For example, while across all hospitals, 9.3% of cancer patients underwent a life-prolonging procedure (such as insertion of a feeding tube, use of a ventilator, or initiation of cardiopulmonary resuscitation) during the last month of life, 13.1% of patients at non-NCCN NCI cancer centers did so, 12.6% of patients at academic hospitals, 10.3% at NCCN centers, and 8.9% at community hospitals.
Chemotherapy at the end of life varied between types of hospitals as well, with 6.3% undergoing drug treatments at community hospitals, 6% at NCCN centers, 5.4% at non-NCCN NCI hospitals and 5.3% at academic hospitals.
Said another way, Morden explains, comparing the patients treated at NCCN hospitals, patients at community hospitals were 36% more likely to receive chemotherapy during the last 14 days of life.
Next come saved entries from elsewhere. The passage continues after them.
theorem rWord_meets {rs rt rd : Reg} {sa : BitVec 5} {f : BitVec 6} {mask pattern : Word} (mrs mrt mrd : Reg)
    (msa : BitVec 5) (hm : mask = 0x3F#6 ++ mrs ++ mrt ++ mrd ++ msa ++ 0x3F#6)
    (hp : rWord (rs &&& mrs) (rt &&& mrt) (rd &&& mrd) (sa &&& msa) f = pattern) :
    rWord rs rt rd sa f &&& mask = pattern := by
  rw [hm, rWord_and, hp]

theorem iWord_meets {op : BitVec 6} {rs rt : Reg} {imm : Half} {mask pattern : Word} (mrs mrt : Reg) (mi : Half)
    (hm : mask = 0x3F#6 ++ mrs ++ mrt ++ mi) (hp : iWord op (rs &&& mrs) (rt &&& mrt) (imm &&& mi) = pattern) :
    iWord op rs rt imm &&& mask = pattern := by
  rw [hm, iWord_and, hp]

theorem jWord_meets {op : BitVec 6} {t : BitVec 26} {mask pattern : Word} (hm : mask = 0x3F#6 ++ 0#26)
    (hp : jWord op 0#26 = pattern) : jWord op t &&& mask = pattern := by
  rw [hm, jWord_and, hp]

/-- A row that is present accepts a word that meets both its masks. -/
theorem accepts_of {p : Params} {r : OpcodeRow} {w : Word} (g : r.present p = true) (h : w &&& r.mask = r.pattern)
    (hs : w &&& r.maskStrict = r.pattern) : r.accepts p w = true := by
  unfold OpcodeRow.accepts
  cases p.strictReservedFields <;> simp [g, h, hs]

/-- On every machine that has the instruction, its word matches the row of its name. -/
def RowAccepts.Statement (i : Instr) : Prop :=
  ∀ p : Params, i.wf p = true → ∃ r ∈ opcodeTable, r.mnemonic = i.mnemonic ∧ r.accepts p (encode i) = true

theorem RowAccepts.add (rd rs rt : Reg) : RowAccepts.Statement (.add rd rs rt) := fun _ h =>
  ⟨⟨"ADD", 0x00000020#32, 0xFC0007FF#32, 0xFC0007FF#32, .always⟩, by decide, rfl, accepts_of h
    (rWord_meets 0#5 0#5 0#5 31#5 (by decide) (by simp; try decide))
    (rWord_meets 0#5 0#5 0#5 31#5 (by decide) (by simp; try decide))⟩

theorem RowAccepts.addu (rd rs rt : Reg) : RowAccepts.Statement (.addu rd rs rt) := fun _ h =>
  ⟨⟨"ADDU", 0x00000021#32, 0xFC0007FF#32, 0xFC0007FF#32, .always⟩, by decide, rfl, accepts_of h
    (rWord_meets 0#5 0#5 0#5 31#5 (by decide) (by simp; try decide))
    (rWord_meets 0#5 0#5 0#5 31#5 (by decide) (by simp; try decide))⟩

theorem RowAccepts.sub (rd rs rt : Reg) : RowAccepts.Statement (.sub rd rs rt) := fun _ h =>
  ⟨⟨"SUB", 0x00000022#32, 0xFC0007FF#32, 0xFC0007FF#32, .always⟩, by decide, rfl, accepts_of h
    (rWord_meets 0#5 0#5 0#5 31#5 (by decide) (by simp; try decide))
    (rWord_meets 0#5 0#5 0#5 31#5 (by decide) (by simp; try decide))⟩

theorem RowAccepts.subu (rd rs rt : Reg) : RowAccepts.Statement (.subu rd rs rt) := fun _ h =>
  ⟨⟨"SUBU", 0x00000023#32, 0xFC0007FF#32, 0xFC0007FF#32, .always⟩, by decide, rfl, accepts_of h
    (rWord_meets 0#5 0#5 0#5 31#5 (by decide) (by simp; try decide))
    (rWord_meets 0#5 0#5 0#5 31#5 (by decide) (by simp; try decide))⟩

theorem RowAccepts.and (rd rs rt : Reg) : RowAccepts.Statement (.and rd rs rt) := fun _ h =>
  ⟨⟨"AND", 0x00000024#32, 0xFC0007FF#32, 0xFC0007FF#32, .always⟩, by decide, rfl, accepts_of h
    (rWord_meets 0#5 0#5 0#5 31#5 (by decide) (by simp; try decide))
    (rWord_meets 0#5 0#5 0#5 31#5 (by decide) (by simp; try decide))⟩

theorem RowAccepts.or (rd rs rt : Reg) : RowAccepts.Statement (.or rd rs rt) := fun _ h =>
  ⟨⟨"OR", 0x00000025#32, 0xFC0007FF#32, 0xFC0007FF#32, .always⟩, by decide, rfl, accepts_of h
    (rWord_meets 0#5 0#5 0#5 31#5 (by decide) (by simp; try decide))
    (rWord_meets 0#5 0#5 0#5 31#5 (by decide) (by simp; try decide))⟩

theorem RowAccepts.xor (rd rs rt : Reg) : RowAccepts.Statement (.xor rd rs rt) := fun _ h =>
  ⟨⟨"XOR", 0x00000026#32, 0xFC0007FF#32, 0xFC0007FF#32, .always⟩, by decide, rfl, accepts_of h
    (rWord_meets 0#5 0#5 0#5 31#5 (by decide) (by simp; try decide))
    (rWord_meets 0#5 0#5 0#5 31#5 (by decide) (by simp; try decide))⟩

theorem RowAccepts.slt (rd rs rt : Reg) : RowAccepts.Statement (.slt rd rs rt) := fun _ h =>
  ⟨⟨"SLT", 0x0000002A#32, 0xFC0007FF#32, 0xFC0007FF#32, .always⟩, by decide, rfl, accepts_of h
    (rWord_meets 0#5 0#5 0#5 31#5 (by decide) (by simp; try decide))
    (rWord_meets 0#5 0#5 0#5 31#5 (by decide) (by simp; try decide))⟩

theorem RowAccepts.sltu (rd rs rt : Reg) : RowAccepts.Statement (.sltu rd rs rt) := fun _ h =>
  ⟨⟨"SLTU", 0x0000002B#32, 0xFC0007FF#32, 0xFC0007FF#32, .always⟩, by decide, rfl, accepts_of h
    (rWord_meets 0#5 0#5 0#5 31#5 (by decide) (by simp; try decide))
    (rWord_meets 0#5 0#5 0#5 31#5 (by decide) (by simp; try decide))⟩

theorem RowAccepts.sll (rd rt : Reg) (sa : BitVec 5) : RowAccepts.Statement (.sll rd rt sa) := fun _ h =>
  ⟨⟨"SLL", 0x00000000#32, 0xFC00003F#32, 0xFFE0003F#32, .always⟩, by decide, rfl, accepts_of h
    (rWord_meets 0#5 0#5 0#5 0#5 (by decide) (by simp; try decide))
    (rWord_meets 31#5 0#5 0#5 0#5 (by decide) (by simp; try decide))⟩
Community vs. Academic Hospitals
"I don't know exactly what drives community hospitals to be much more likely to give patients end-of-life chemotherapy at literally, within two weeks of death. But the reimbursement structures are different at academic centers versus community hospitals, and at academic centers, the physicians tend to be salaried so these incentives may be blunted."
While overall, 24.7% of all dying cancer patients spent time in the intensive care unit during the last month of life, there was not that much difference in ICU utilization between the hospital groups. For example, 26% of academic hospitals, 26.3% of non-NCCN NCI centers, 23.3% of NCCN cancer centers and 24.6% of community hospitals put dying patients in the ICU.